/-- TDEF (R281). -/
def execTdef (f : CFmt) (s : State) : Host.Outcome State Fault Refusal :=
  onceStep (.tdef f) s fun s c g h ex outs o =>
    let e : BitVec 256 := BitVec.ofNat 256 (ptrOf o)
    let n := f.md.toNat % 64
    if tileOk g e then s.retireLanes c { g with tiles := tset g.tiles n e } h ex (noVals outs)
    else (s.setGroup c.gid { g with tiles := tdel g.tiles n }).faultAt c cause.matrixFormat [o.1] 0 0

/-! ### Matrix descriptors (Table 17.9) -/

structure MDesc where
  ctl : Nat
  m : Nat
  arow : Nat
  accBase : Nat
  accStride : Nat
  astage : Nat
  io : Compl
  reads : List Region
  writes : List Region
  deriving DecidableEq, Repr

def MDesc.zero (d : MDesc) : Bool := d.ctl.testBit 0
def MDesc.asrc (d : MDesc) : Nat := bitsOf d.ctl 2 1
def MDesc.bind (d : MDesc) : Nat := bitsOf d.ctl 5 3
def MDesc.ahandle (d : MDesc) : Nat := bitsOf d.ctl 11 6
def MDesc.afslot (d : MDesc) : Nat := bitsOf d.ctl 14 12
def MDesc.resport (d : MDesc) : Nat := bitsOf d.ctl 17 15
def MDesc.scope (d : MDesc) : Nat := bitsOf d.ctl 20 18
def MDesc.cls (d : MDesc) : Nat := bitsOf d.ctl 22 21

def readDesc (bs : List Byte) : MDesc :=
  let ctl := lineNat bs 0 4
  { ctl := ctl, m := lineNat bs 4 2, arow := lineNat bs 8 4, accBase := lineNat bs 12 4, accStride := lineNat bs 16 4,
    astage := lineNat bs 20 4,
    io := { cmpl := if ctl.testBit 23 then some (lineNat bs 24 8) else none
            cnt := if ctl.testBit 24 then some (lineNat bs 32 8) else none
            seq := lineNat bs 40 8, inc := lineNat bs 48 8 },
    reads := regionsAt bs 128, writes := regionsAt bs 192 }

/-- A reserved bit of a descriptor is set. -/
def descReserved (bs : List Byte) : Bool :=
  bitsOf (lineNat bs 0 4) 31 25 != 0 || lineNat bs 6 2 != 0 || lineNat bs 56 72 != 0 || regionsBad bs 128 || regionsBad bs 192

/-- The pointers of a completion are aligned (R279). -/
def Compl.aligned (o : Compl) : Bool := (o.cmpl.elim true fun p => p % 8 == 0) && (o.cnt.elim true fun p => p % 8 == 0)

/-- Bytes of a staged A row, and of its scales (R287). -/
def stageRow (slot cols : Nat) : Nat := ceilDiv (packedBytes (slotElem slot) cols) 16 * 16
def stageScale (slot cols : Nat) : Nat := if slotScaled slot then ceilDiv cols 32 else 0

/-- The binding that an operation accepted now would name: the last one accepted for the slot, or the slot's own (R301). -/
def State.bindingFor (s : State) (k gid b : Nat) (g : Group) : Binding :=
  match (s.core k).eng.reverse.find? fun x => x.gid == gid && match x.kind with
      | .bind n _ => n == b
      | .op => false with
  | some x => match x.kind with
      | .bind _ img => img
      | .op => Binding.none
  | none => tget Binding.none g.binds b

/-- The pair is active, and the group is its odd member. -/
def Group.oddOfPair (g : Group) : Bool :=
  match g.pair with
  | .active _ => g.k % 2 == 1
  | _ => false

/-- The A operand's format slot, where the operation has one. -/
def MDesc.aSlot (d : MDesc) (g : Group) : Option Nat :=
  match d.asrc with
  | 0 => (tfind g.tiles d.ahandle).map (tileSlot g)
  | 1 => some (g.fslots.getD d.afslot 0)
  | _ => none

/-- R92 over an A slot. -/
def aSlotBad (slot : Nat) (ua staged : Bool) : Bool :=
  let e := slotElem slot
  decide (6 < e) || slotSparse slot != 0 || (staged && slotScaled slot && e == 6) || (ua && e != 5)

/-- R287, R92, R302: why a descriptor is not accepted. -/
def State.acceptWhy (s : State) (gid : Nat) (g : Group) (bs : List Byte) (ua : Bool) : Option Why :=
  let d := readDesc bs
  let bad (b : Bool) : List Why := if b then [(0, cause.matrixFormat, 0)] else []
  let img := s.bindingFor g.k gid d.bind g
  let rp := d.resport
  let port := tget ResPort.empty (s.core g.k).ports (rp - 4)
  let formal := descReserved bs || d.asrc == 3 || !(rp == 0 || decide (4 ≤ rp)) || d.m == 0 || !cardScope d.scope ||
    !img.valid || (d.aSlot g).elim false (fun sl => aSlotBad sl ua (d.asrc == 1)) ||
    (d.asrc == 0 && match tfind g.tiles d.ahandle with
      | some e => decide (tileRows e < d.arow + d.m) || tileCols e != img.cols
      | none => true) ||
    (d.asrc == 1 &&
      let sl := g.fslots.getD d.afslot 0
      let data := d.m * stageRow sl img.cols
      let scales := d.m * stageScale sl img.cols
      d.astage % 16 != 0 || decide (g.padLen < d.astage + data + scales) || decide (32768 < data) || decide (2048 < scales)) ||
    decide (1024 * g.macros.length < d.accBase + (d.m - 1) * d.accStride + img.n) ||
    (decide (1 < d.m) && decide (d.accStride < img.n)) ||
    (d.asrc == 2) != g.oddOfPair ||
    (rp != 0 && port.owner.isSome && port.owner != some gid)
  let tile : List Why := match d.asrc, tfind g.tiles d.ahandle with
    | 0, some e => (rowRanges g e d.arow d.m).flatMap (fun r => s.rangeWhy g.vf .r (some (usedRegions d.reads)) r)
    | _, _ => []
  if formal then firstWhy (bad true)
  else if !d.io.aligned then some (0, cause.cardFormat, 0)
  else
    match s.footprintFail g.vf d.reads d.writes with
    | some (cs, p) => some (1, cs, p)
    | none => firstWhy tile

/-- An entry of the engine with everything plain. -/
def EngOp.blank (gid vf pc fib : Nat) (kind : EngKind) (item cycle : Nat) : EngOp :=
  { gid := gid, vf := vf, pc := pc, fib := fib, mask := 0, kind := kind, zero := false, asrc := 0, bindSlot := 0, ua := false,
    resport := 0, scope := .par, cls := 0, m := 0, arow := 0, accBase := 0, accStride := 0, atile := 0, aelem := 0,
    afslot := 0, cols := 0, width := 0, stage := [], stageScales := [], cmpl := none, cnt := none, seq := 0, inc := 0,
    item := item, turn := 0, events := 0, started := false, row := 0, pass := 0, sinceTest := 0, tested := false, rowCodes := [], rowScales := [],
    img := Binding.none, pushLeft := [], status := none, paired := none, acceptedAt := cycle }

/-- Parked reads of a port by groups that do not own it fault (R302). -/
def State.portTaken (s : State) (k q gid : Nat) : State :=
  let p := tget ResPort.empty (s.core k).ports q
  let others := p.readers.filter fun r => r.1 != gid
  let s := s.modCore k fun co =>
    { co with ports := tset co.ports q { p with owner := some gid, readers := p.readers.filter fun r => r.1 == gid } }
  others.foldl (fun s r =>
    match (s.group? r.1).bind fun g => tfind g.fibres r.2.1 with
    | some b => s.takeFault r.1 cause.matrixFormat b.pc.toNat (2 ^ b.lane) r.2.1 0 0
    | none => s) s

/-- The engine accepts a descriptor under an item's number (R285 to R288). -/
def State.acceptOp (s : State) (gid : Nat) (g : Group) (bs : List Byte) (ua : Bool) (pc fib id : Nat) : State :=
  let d := readDesc bs
  let k := g.k
  let img := s.bindingFor k gid d.bind g
  let tile := (tfind g.tiles d.ahandle).getD 0
  let slot := (d.aSlot g).getD 0
  let rowB := stageRow slot img.cols
  let scB := stageScale slot img.cols
  let rows := if d.asrc = 1 then (List.range d.m).map fun i => g.padBytes (d.astage + i * rowB) rowB else []
  let scales := if d.asrc = 1 then (List.range d.m).map fun i => g.padBytes (d.astage + d.m * rowB + i * scB) scB else []
  let paired : Option Nat := match g.pair with
    | .active _ => some g.pairSeq
    | _ => none
  let op : EngOp := { EngOp.blank gid g.vf pc fib .op id (s.cycleOf k) with
    zero := d.zero, asrc := d.asrc, bindSlot := d.bind, ua := ua, resport := d.resport, scope := scopeOf d.scope,
    cls := d.cls, m := d.m, arow := d.arow, accBase := d.accBase, accStride := d.accStride, atile := tile,
    aelem := slotElem slot, afslot := slot, cols := img.cols, width := img.n, turn := s.nextId, stage := rows, stageScales := scales, cmpl := d.io.cmpl,
    cnt := d.io.cnt, seq := d.io.seq, inc := d.io.inc, paired := paired }
  let s := { s with nextId := s.nextId + 1 }.modCore k fun co => { co with eng := co.eng ++ [op] }
  let s := if paired.isSome then s.modGroup gid fun g => { g with pairSeq := g.pairSeq + 1 } else s
  let s := s.addItem id { Item.plain .matrix g.vf d.reads d.writes with fromGrid := some g.grid, fromGroup := some gid, started := true }
  if d.resport = 0 then s
  else
    let p := tget ResPort.empty (s.core k).ports (d.resport - 4)
    if p.owner.isSome then s else s.portTaken k (d.resport - 4) gid

/-- Entries that the engine's queue has free (R285). -/
def State.descFree (s : State) (k : Nat) : Bool := decide ((s.core k).descUsed < 16)

/-! ### MARM and MSIGN (R39, R41, R295, R300) -/

/-- MARM: the checks, and the bundle parks until the descriptor has been read. -/
def execMarm (f : CFmt) (s : State) : Host.Outcome State Fault Refusal :=
  onceStep (.marm f) s fun s c g _ _ _ o =>
    let kr := f.dst.num.toNat
    let count := ptrOf o
    let off := (o.2.val2.getD 0) % 2 ^ 32
    if (tget KReg.idle g.kregs kr).armed ∨ count = 0 ∨ 1024 < count then s.faultAt c cause.convergence [o.1] kr 0
    else if off % 16 ≠ 0 then s.faultAt c cause.misaligned [o.1] 0 0
    else if g.padLen < off + 256 then s.faultAt c cause.padBounds [o.1] 0 0
    else (s.park c.gid c.en (.arming kr count off (f.md.toNat.testBit 0))).settle c

/-- The park of an arming bundle. -/
def Park.armsK (p : Park) (kr : Nat) : Bool :=
  match p with
  | .arming n _ _ _ => n == kr
  | _ => false

/-- Fibres of a group whose park satisfies a test. -/
def Group.parkedAs (g : Group) (t : Park → Bool) : List Nat := (g.fibres.filter fun p => t p.2.park).map (·.1)

/-- Parked fibres pass their instruction. -/
def Group.release (g : Group) (fs : List Nat) : Group :=
  let g := fs.foldl (fun (g : Group) f => match tfind g.fibres f with
    | some b => g.advance [f] b.pc.toNat
    | none => g) g
  { g with fibres := fs.foldl (fun t f => tmod t f fun b => { b with park := .none, popped := QReads.none, since := none }) g.fibres }

/-- Released fibres with the helpers of their quads. -/
def State.passParked (s : State) (gid : Nat) (fs : List Nat) : State :=
  s.modGroup gid fun g => (g.release fs).alignHelpers (quadsOf fs)

/-- ARMING (R300): the descriptor's lines are present and k becomes ARMED. -/
def execArming (gid kr : Nat) (s : State) : Host.Outcome State Fault Refusal :=
  match s.group? gid with
  | none => .next s
  | some g =>
    match g.fibres.find? fun p => Park.armsK p.2.park kr with
    | none => .next s
    | some (f, b) =>
      match b.park with
      | .arming _ count off ua =>
        -- bundles that arm one register are taken one at a time
        let fs := (g.fibres.filter fun p => p.2.park == b.park && p.2.pc == b.pc).map (·.1)
        if g.halted || g.evicted || g.ended.isSome then .next s
        else if (tget KReg.idle g.kregs kr).armed then .next (s.takeFault gid cause.convergence b.pc.toNat (2 ^ b.lane) f kr 0)
        else if (g.absentLine off 256).isSome then .next s
        else
          let kreg : KReg := ⟨true, count, 0, g.padBytes off 256, ua⟩
          .next ((s.setGroup gid { g with kregs := tset g.kregs kr kreg }).passParked gid fs)
      | _ => .next s

/-- The staging area of an armed register: offset and bytes (R287, R288). -/
def State.stageArea (s : State) (gid : Nat) (g : Group) (bs : List Byte) : Nat × Nat :=
  let d := readDesc bs
  let img := s.bindingFor g.k gid d.bind g
  let sl := g.fslots.getD d.afslot 0
  (d.astage, d.m * stageRow sl img.cols + d.m * stageScale sl img.cols)

/-- MSIGN (R39, R41, R288, R295). -/
def execMsign (f : CFmt) (s : State) : Host.Outcome State Fault Refusal :=
  let kr := f.dst.num.toNat
  let chunk := f.md.toNat.testBit 0
  withLanes (.msign f) s (fun x => { val := some x.a, val2 := some (x.bb % 2 ^ 32) }) fun s c g h ex outs =>
    let live := outs.filter fun o => (g.liveOf outs).contains o.1
    let kreg := tget KReg.idle g.kregs kr
    let area := s.stageArea c.gid g kreg.desc
    let at_ (o : Nat × LaneOut) : Nat := area.1 + 16 * (o.2.val2.getD 0)
    if live.isEmpty then s.retireLanes c g h ex (noVals outs)
    else if !kreg.armed ∨ kreg.expect < kreg.signed + live.length ∨ (chunk ∧ (readDesc kreg.desc).asrc ≠ 1) then
      s.faultAt c cause.convergence (live.map (·.1)) kr 0
    else
      match (if chunk then live.filter fun o => decide (area.2 ≤ 16 * (o.2.val2.getD 0)) else []) with
      | o :: t => s.faultAt c cause.convergence (o.1 :: t.map (·.1)) kr 0
      | [] =>
        match (if chunk then live.filter fun o => decide (g.padLen < at_ o + 16) else []) with
        | o :: t => s.faultAt c cause.padBounds (o.1 :: t.map (·.1)) 0 0
        | [] =>
          match (if chunk then live.filterMap fun o => g.absentLine (at_ o) 16 else []) with
          | l :: _ => (s.park c.gid c.en (.pad l)).settle c
          | [] =>
            let g := if chunk then live.foldl (fun (g : Group) o => g.padWrite (at_ o) (leBytes 16 (ptrOf o))) g else g
            let kreg := { kreg with signed := kreg.signed + live.length }
            let g := { g with kregs := tset g.kregs kr kreg }
            let s := if kreg.signed = kreg.expect then
                ((s.setGroup c.gid g).park c.gid c.en (.handoff kr live.length)).settle c
              else s.retireLanes c g h ex (noVals outs)
            if chunk then s.poke (.pad c.gid) else s

/-- DESCRIPTOR_ACCEPTANCE (R39, R285 to R288): the checks, and with a free entry the operation is accepted, the register
is IDLE and the signing bundle resumes. -/
def execDescriptorAcceptance (gid kr : Nat) (s : State) : Host.Outcome State Fault Refusal :=
  match s.group? gid with
  | none => .next s
  | some g =>
    let fs := g.parkedAs fun p => match p with
      | .handoff n _ => n == kr
      | _ => false
    match fs with
    | [] => .next s
    | f :: _ =>
      let b? := tfind g.fibres f
      let pc := b?.elim 0 (·.pc.toNat)
      let n := match b?.map (·.park) with
        | some (.handoff _ n) => n
        | _ => 0
      let kreg := tget KReg.idle g.kregs kr
      if g.halted || g.evicted || g.ended.isSome then .next s
      else
        match s.acceptWhy gid g kreg.desc kreg.ua with
        | some w =>
          let s := s.setGroup gid { g with kregs := tset g.kregs kr { kreg with signed := kreg.signed - n } }
          .next (s.takeFault gid w.2.1 pc (maskOf (quadsOf fs) fs) f 0 w.2.2)
        | none =>
          if !s.descFree g.k then .next s
          else
            let id := s.nextId
            let s := { s with nextId := id + 1 }.acceptOp gid g kreg.desc kreg.ua pc f id
            let s := s.modGroup gid fun g => { g with kregs := tdel g.kregs kr }
            .next (s.passParked gid fs)
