-- ==== Sys2Proof/Machine/Sha.lean ====
section
/-! DEFINITION. SHA-384 (FIPS 180-4), the digest of the measurements (R336). Words are natural numbers below 2^64. -/

namespace Sys2Proof.Machine

/-- The round constants, in two halves. -/
def shaK0 : List Nat :=
  [0x428A2F98D728AE22, 0x7137449123EF65CD, 0xB5C0FBCFEC4D3B2F, 0xE9B5DBA58189DBBC,
   0x3956C25BF348B538, 0x59F111F1B605D019, 0x923F82A4AF194F9B, 0xAB1C5ED5DA6D8118,
   0xD807AA98A3030242, 0x12835B0145706FBE, 0x243185BE4EE4B28C, 0x550C7DC3D5FFB4E2,
   0x72BE5D74F27B896F, 0x80DEB1FE3B1696B1, 0x9BDC06A725C71235, 0xC19BF174CF692694,
   0xE49B69C19EF14AD2, 0xEFBE4786384F25E3, 0x0FC19DC68B8CD5B5, 0x240CA1CC77AC9C65,
   0x2DE92C6F592B0275, 0x4A7484AA6EA6E483, 0x5CB0A9DCBD41FBD4, 0x76F988DA831153B5,
   0x983E5152EE66DFAB, 0xA831C66D2DB43210, 0xB00327C898FB213F, 0xBF597FC7BEEF0EE4,
   0xC6E00BF33DA88FC2, 0xD5A79147930AA725, 0x06CA6351E003826F, 0x142929670A0E6E70,
   0x27B70A8546D22FFC, 0x2E1B21385C26C926, 0x4D2C6DFC5AC42AED, 0x53380D139D95B3DF,
   0x650A73548BAF63DE, 0x766A0ABB3C77B2A8, 0x81C2C92E47EDAEE6, 0x92722C851482353B]

def shaK1 : List Nat :=
  [0xA2BFE8A14CF10364, 0xA81A664BBC423001, 0xC24B8B70D0F89791, 0xC76C51A30654BE30,
   0xD192E819D6EF5218, 0xD69906245565A910, 0xF40E35855771202A, 0x106AA07032BBD1B8,
   0x19A4C116B8D2D0C8, 0x1E376C085141AB53, 0x2748774CDF8EEB99, 0x34B0BCB5E19B48A8,
   0x391C0CB3C5C95A63, 0x4ED8AA4AE3418ACB, 0x5B9CCA4F7763E373, 0x682E6FF3D6B2B8A3,
   0x748F82EE5DEFB2FC, 0x78A5636F43172F60, 0x84C87814A1F0AB72, 0x8CC702081A6439EC,
   0x90BEFFFA23631E28, 0xA4506CEBDE82BDE9, 0xBEF9A3F7B2C67915, 0xC67178F2E372532B,
   0xCA273ECEEA26619C, 0xD186B8C721C0C207, 0xEADA7DD6CDE0EB1E, 0xF57D4F7FEE6ED178,
   0x06F067AA72176FBA, 0x0A637DC5A2C898A6, 0x113F9804BEF90DAE, 0x1B710B35131C471B,
   0x28DB77F523047D84, 0x32CAAB7B40C72493, 0x3C9EBE0A15C9BEBC, 0x431D67C49C100D4C,
   0x4CC5D4BECB3E42B6, 0x597F299CFC657E2A, 0x5FCB6FAB3AD6FAEC, 0x6C44198C4A475817]

/-- The initial hash value of SHA-384. -/
def sha384Init : List Nat :=
  [0xCBBB9D5DC1059ED8, 0x629A292A367CD507, 0x9159015A3070DD17, 0x152FECD8F70E5939,
   0x67332667FFC00B31, 0x8EB44A8768581511, 0xDB0C2E0D64F98FA7, 0x47B5481DBEFA4FA4]

def shaRotr (x n : Nat) : Nat := x / 2 ^ n + x % 2 ^ n * 2 ^ (64 - n)
def shaSum0 (x : Nat) : Nat := shaRotr x 28 ^^^ shaRotr x 34 ^^^ shaRotr x 39
def shaSum1 (x : Nat) : Nat := shaRotr x 14 ^^^ shaRotr x 18 ^^^ shaRotr x 41
def shaMix0 (x : Nat) : Nat := shaRotr x 1 ^^^ shaRotr x 8 ^^^ x / 2 ^ 7
def shaMix1 (x : Nat) : Nat := shaRotr x 19 ^^^ shaRotr x 61 ^^^ x / 2 ^ 6

/-- One round: the working variables a to h, the schedule's word and the round's constant. -/
def shaRound (v : List Nat) (kw : Nat × Nat) : List Nat :=
  match v with
  | [a, b, c, d, e, f, g, h] =>
    let ch := (e &&& f) ^^^ ((2 ^ 64 - 1 - e) &&& g)
    let maj := (a &&& b) ^^^ (a &&& c) ^^^ (b &&& c)
    let t := h + shaSum1 e + ch + kw.1 + kw.2
    [(t + shaSum0 a + maj) % 2 ^ 64, a, b, c, (d + t) % 2 ^ 64, e, f, g]
  | v => v

/-- The message schedule: n more words after the last sixteen, oldest first. -/
def shaSchedule : Nat → List Nat → List Nat
  | 0, w => w
  | n + 1, w =>
    let x := (shaMix1 (w.getD 14 0) + w.getD 9 0 + shaMix0 (w.getD 1 0) + w.getD 0 0) % 2 ^ 64
    w.headD 0 :: shaSchedule n (w.drop 1 ++ [x])

/-- A number from bytes, most significant first. -/
def beNat (bs : List Byte) : Nat := leNat bs.reverse

/-- One block of 128 bytes. -/
def shaBlock (h : List Nat) (bs : List Byte) : List Nat :=
  let w := shaSchedule 64 ((List.range 16).map fun i => beNat ((bs.drop (8 * i)).take 8))
  (h.zip (((shaK0 ++ shaK1).zip w).foldl shaRound h)).map fun p => (p.1 + p.2) % 2 ^ 64

/-- The digest of a byte string: 48 bytes. -/
def sha384 (bs : List Byte) : List Byte :=
  let n := bs.length
  let padded := bs ++ [0x80] ++ List.replicate ((239 - n % 128) % 128) 0 ++ (leBytes 16 (8 * n)).reverse
  let h := (List.range (padded.length / 128)).foldl (fun h i => shaBlock h ((padded.drop (128 * i)).take 128)) sha384Init
  (h.take 6).flatMap fun x => (leBytes 8 x).reverse

end Sys2Proof.Machine
end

Instructions to follow
In the listing above, find every line with the word "stageArea" and copy it out.

Exercise output
def State.stageArea (s : State) (gid : Nat) (g : Group) (bs : List Byte) : Nat × Nat :=
    let area := s.stageArea c.gid g kreg.desc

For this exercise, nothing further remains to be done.